I remember reading that there is a fuel tax in Mexico - I recall something like 16% but I could be wrong. I also heard that areas near the border were paying a different % so the fuel price at the pump was not the same as the rest of Mexico - I have heard that has changed. So if the Gov't owns the oil in Mexico - and controls the flow of fuel for the most part - and they also collect a tax on fuel - why can't they pay for the roads with those funds. I am sure the word corruption will now come into the conversation. Of course the answers can only be found in fact and not in speculation or rumor or assumption. Mordida.
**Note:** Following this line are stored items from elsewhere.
theorem witness_IllegalWordAnswered :
    (∃ (s : State) (c : Command) (rest : List HostInput), s.port = .command c :: rest ∧
      c.word ≠ 0x10000000 ∧ c.word ≠ 0x20000000 ∧ c.word &&& 0xF10FFFFF ≠ 0x30000000 ∧ c.word ≠ 0x40000000 ∧
      c.word ≠ 0x50000000 ∧ c.word ≠ 0x60000000 ∧ c.word ≠ 0x70000000 ∧ c.word ≠ 0x80000000) ∧
    ∃ (s : State) (c : Command) (rest : List HostInput), s.port = .command c :: rest ∧
      c.word ∈ [0x00000000#32, 0x90000000, 0x10000001, 0x31000000, 0x30000001] :=
  ⟨⟨issuing 0x50000100 (openWith [0x81]), plainCommand 0x50000100, [], by decide⟩,
   issuing 0x30000001 (openWith [0x81]), plainCommand 0x30000001, [], by decide⟩

theorem witness_CommandMapDecodes :
    (cmd 0x10000000).word &&& 0xFFFFFFFF = 0x10000000 ∧ (cmd 0x20000000).word &&& 0xFFFFFFFF = 0x20000000 ∧
    (cmd 0x3EF00000).word &&& 0xF10FFFFF = 0x30000000 ∧ (cmd 0x40000000).word &&& 0xFFFFFFFF = 0x40000000 ∧
    (cmd 0x50000000).word &&& 0xFFFFFFFF = 0x50000000 ∧ (cmd 0x60000000).word &&& 0xFFFFFFFF = 0x60000000 ∧
    (cmd 0x70000000).word &&& 0xFFFFFFFF = 0x70000000 ∧ (cmd 0x80000000).word &&& 0xFFFFFFFF = 0x80000000 ∧
    (cmd 0x00000000).word.extractLsb' 28 4 = 0 ∧ 9 ≤ ((cmd 0x90000000).word.extractLsb' 28 4).toNat ∧
    9 ≤ ((cmd 0xFFFFFFFF).word.extractLsb' 28 4).toNat := by decide

theorem witness_LegalWordMatchesOneRow :
    (∃ (w : CmdWord) (r1 r2 : CmdRow), r1 ∈ commandTable ∧ r2 ∈ commandTable ∧ r1.selects w = true ∧
      r2.selects w = true) ∧
    ∃ (s : State) (c : Command) (rest : List HostInput), s.port = .command c :: rest ∧
      ¬ ∃ r ∈ commandTable, r.selects c.word = true :=
  ⟨⟨0x3EF00000, ⟨.encode, 0x30000000, 0xF10FFFFF⟩, ⟨.encode, 0x30000000, 0xF10FFFFF⟩, by decide, by decide, by decide,
    by decide⟩, issuing 0x00000000 (openWith []), plainCommand 0x00000000, [], rfl, by decide⟩

/-- An unmasked ENCODE with another KEY and N, and a masked one with another N; a CONSUME with another DATA and KEY. -/
theorem witness_IgnoredOperandsHaveNoEffect :
    ∀ p ∈ [((⟨0x3A100000, [0x41], 1, 2⟩ : Command), (⟨0x3A100000, [0x41], 3, 4⟩ : Command)),
           (⟨0x3E100000, [0x41], 1, 2⟩, ⟨0x3E100000, [0x41], 1, 4⟩), (⟨0x70000000, [0x41], 1, 2⟩, ⟨0x70000000, [], 3, 2⟩),
           (⟨0x40000000, [0x41], 1, 2⟩, ⟨0x40000000, [0x41], 3, 4⟩)],
      p.1 ≠ p.2 ∧ p.1.word = p.2.word ∧ (p.1.word &&& 0xF10FFFFF = 0x30000000 → p.1.data = p.2.data) ∧
      (p.1.word &&& 0xF10FFFFF = 0x30000000 → p.1.word.getLsbD 26 = true → p.1.word.getLsbD 25 = true →
        p.1.key = p.2.key) ∧
      (p.1.word = 0x40000000 → p.1.data = p.2.data) ∧ (p.1.word = 0x70000000 → p.1.n = p.2.n) := by decide

theorem witness_ResponsesAreNotRead : ∃ s t : State, step s = .next t :=
  ⟨issuing 0x80000000 (openWith [0x81]), _, rfl⟩

theorem witness_EveryCommandReturnsOneResponse :
    ∃ (s : State) (c : Command) (rest : List HostInput), s.port = .command c :: rest :=
  ⟨issuing 0x80000000 (openWith [0x81]), plainCommand 0x80000000, [], rfl⟩

theorem witness_CommandDecodeOfEncode : ∃ (i : Instr) (c : Command), encode i = .command c :=
  ⟨.encode true 9 true (some 0x61616161) [0x61], ⟨0x3E900000, [0x61], 0x61616161, 0⟩, by decide⟩

theorem witness_WireDecodeOfEncode : ∃ (i : Instr) (bytes : List Byte), i.wf = true ∧ encode i = .wire bytes :=
  ⟨.frameText someFrame, someBytes, by decide, by decide⟩

/-- Unmasked with a key supplied, and masked; at each end of each length form. -/
theorem witness_EncodeOutput :
    ∀ n ∈ [0, 125, 126, 65535, 65536, 2 ^ 64 - 1],
      (List.replicate n (0x41 : Byte)).length < 2 ^ 64 ∧ (true = true → (some (0x01020304 : KeyWord)).isSome = true) ∧
      (false = true → (none : Option KeyWord).isSome = true) ∧
      ((List.replicate n (0x41 : Byte)).length < 126 ∨
       126 ≤ (List.replicate n (0x41 : Byte)).length ∧ (List.replicate n (0x41 : Byte)).length ≤ 65535 ∨
       65536 ≤ (List.replicate n (0x41 : Byte)).length) := by
  intro n hn
  simp only [List.length_replicate]
  simp only [List.mem_cons, List.not_mem_nil, or_false] at hn
  rcases hn with rfl | rfl | rfl | rfl | rfl | rfl <;> decide

theorem witness_EncodeInputErrors :
    ∃ (key : Option KeyWord) (data : List Byte), (true = true → key.isSome = true) ∧ 2 ^ 64 ≤ data.length :=
  ⟨some 0, List.replicate (2 ^ 64) 0, fun _ => rfl, Nat.le_of_eq List.length_replicate.symm⟩

theorem witness_MaskTransformBytes :
    ∃ (k : Key) (s : List Byte) (i : Nat) (b m : Byte), s[i]? = some b ∧ [k.k0, k.k1, k.k2, k.k3][i % 4]? = some m :=
  ⟨⟨1, 2, 3, 4⟩, [0x41, 0x42, 0x43, 0x44, 0x45], 4, 0x45, 1, rfl, rfl⟩

theorem witness_DecodeOfEncodeOutput :
    ∃ (msk : Bool) (key : Option KeyWord) (data : List Byte), (msk = true → key.isSome = true) ∧
      data.length ≤ Config.maxPayloadLen :=
  ⟨true, some 0x01020304, [0x41], fun _ => rfl, Nat.le_trans (by decide) le_maxPayloadLen⟩

/-- A buffer for each clause, under the least legal cap: too short, RSV bits, header short, over the cap, frame short,
and a whole frame, unmasked and masked. -/
theorem witness_FrameDecoderSteps :
    65536 ≤ 65536 ∧ ([0x81] : List Byte).length < 2 ∧ (0xC1 : Byte).toNat / 16 % 8 ≠ 0 ∧
    ((0x81 : Byte).toNat / 16 % 8 = 0 ∧ [0x81, 0x7E, 0x00].length < headerLen 0x7E) ∧
    (headerLen 0x7F ≤ [0x82, 0x7F, 0, 0, 0, 0, 0, 1, 0, 1].length ∧
      65536 < headerPayloadLen [0x82, 0x7F, 0, 0, 0, 0, 0, 1, 0, 1] 0x7F) ∧
    (headerPayloadLen [0x82, 0x7F, 0, 0, 0, 0, 0, 1, 0, 0] 0x7F ≤ 65536 ∧
      [0x82, 0x7F, 0, 0, 0, 0, 0, 1, 0, 0].length <
        headerStart 0x7F + headerPayloadLen [0x82, 0x7F, 0, 0, 0, 0, 0, 1, 0, 0] 0x7F) ∧
    (headerStart 0x01 + headerPayloadLen [0x81, 0x01, 0x41] 0x01 ≤ [0x81, 0x01, 0x41].length ∧
      headerKey [0x81, 0x01, 0x41] 0x01 = none) ∧
    (headerStart 0x81 + headerPayloadLen someBytes 0x81 ≤ someBytes.length ∧
      headerKey someBytes 0x81 = some ⟨1, 2, 3, 4⟩) := by decide

theorem witness_DecodedFrameInvariant :
    ∃ (maxLen : Nat) (b0 b1 : Byte) (tail : List Byte) (d : DecodedFrame),
      decodeFrame maxLen (b0 :: b1 :: tail) = .frame d :=
  ⟨65536, 0x81, 0x01, [0x41], ⟨true, 1, false, none, [0x41], 3, .len7⟩, by decide⟩

theorem witness_ExtensionLaw :
    (∃ (b : List Byte) (d : DecodedFrame), decodeFrame 65536 b = .frame d) ∧
    ∃ (b : List Byte) (c : ProtoCause), decodeFrame 65536 b = .perror c :=
  ⟨⟨[0x81, 0x00], ⟨true, 1, false, none, [], 2, .len7⟩, by decide⟩, [0x91, 0x00], .rsvNonzero, by decide⟩

theorem witness_PartialBufferLaw :
    ∃ (maxLen : Nat) (frame : List Byte) (d : DecodedFrame) (p q : List Byte),
      decodeFrame maxLen frame = .frame d ∧ d.consumed = frame.length ∧ frame = p ++ q ∧ q ≠ [] :=
  ⟨65536, [0x81, 0x01, 0x41], ⟨true, 1, false, none, [0x41], 3, .len7⟩, [0x81, 0x01], [0x41], by decide⟩

theorem witness_OpcodesAreOpaque :
    ∃ (msk : Bool) (key : Option KeyWord) (data : List Byte), (msk = true → key.isSome = true) ∧
      data.length < 2 ^ 64 := ⟨true, some 0, [0x41], by decide⟩

/-- For DECODE and RECV: a state for each clause. -/
theorem witness_DecodeCommandEffect :
    State.reset.sess = .closed ∧ ((latched 1 [0x81]).sess = .opened ∧ (latched 1 [0x81]).perr = true) ∧
    ((openWith [0x81]).sess = .opened ∧ (openWith [0x81]).perr = false ∧
      decodeFrame Config.maxPayloadLen (openWith [0x81]).rxbuf = .needMore) ∧
    ((openWith [0xC1, 0x00]).sess = .opened ∧ (openWith [0xC1, 0x00]).perr = false ∧
      decodeFrame Config.maxPayloadLen (openWith [0xC1, 0x00]).rxbuf = .perror .rsvNonzero) ∧
    ((openWith [0x81, 0x00]).sess = .opened ∧ (openWith [0x81, 0x00]).perr = false ∧
      decodeFrame Config.maxPayloadLen (openWith [0x81, 0x00]).rxbuf =
        .frame ⟨true, 1, false, none, [], 2, .len7⟩) := by decide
Perhaps we can also assume the funds the Gov't of Mexico collects from the sale of fuel - either the price of the fuel or whatever tax - has never been intended to go to the roads as the tax in the US is supposed to be destined.
In recent years we have noticed some really nice new roads being built all over Mexico - free roads - no tolls. Many new perifericos. Roads have been widened and straightened and just generally improved with new work being done all the time. We do have to endure big construction projects but then the next year we get to drive beautiful new roads. We have been very encouraged by all the nice new roads but we have no idea how they are being paid for.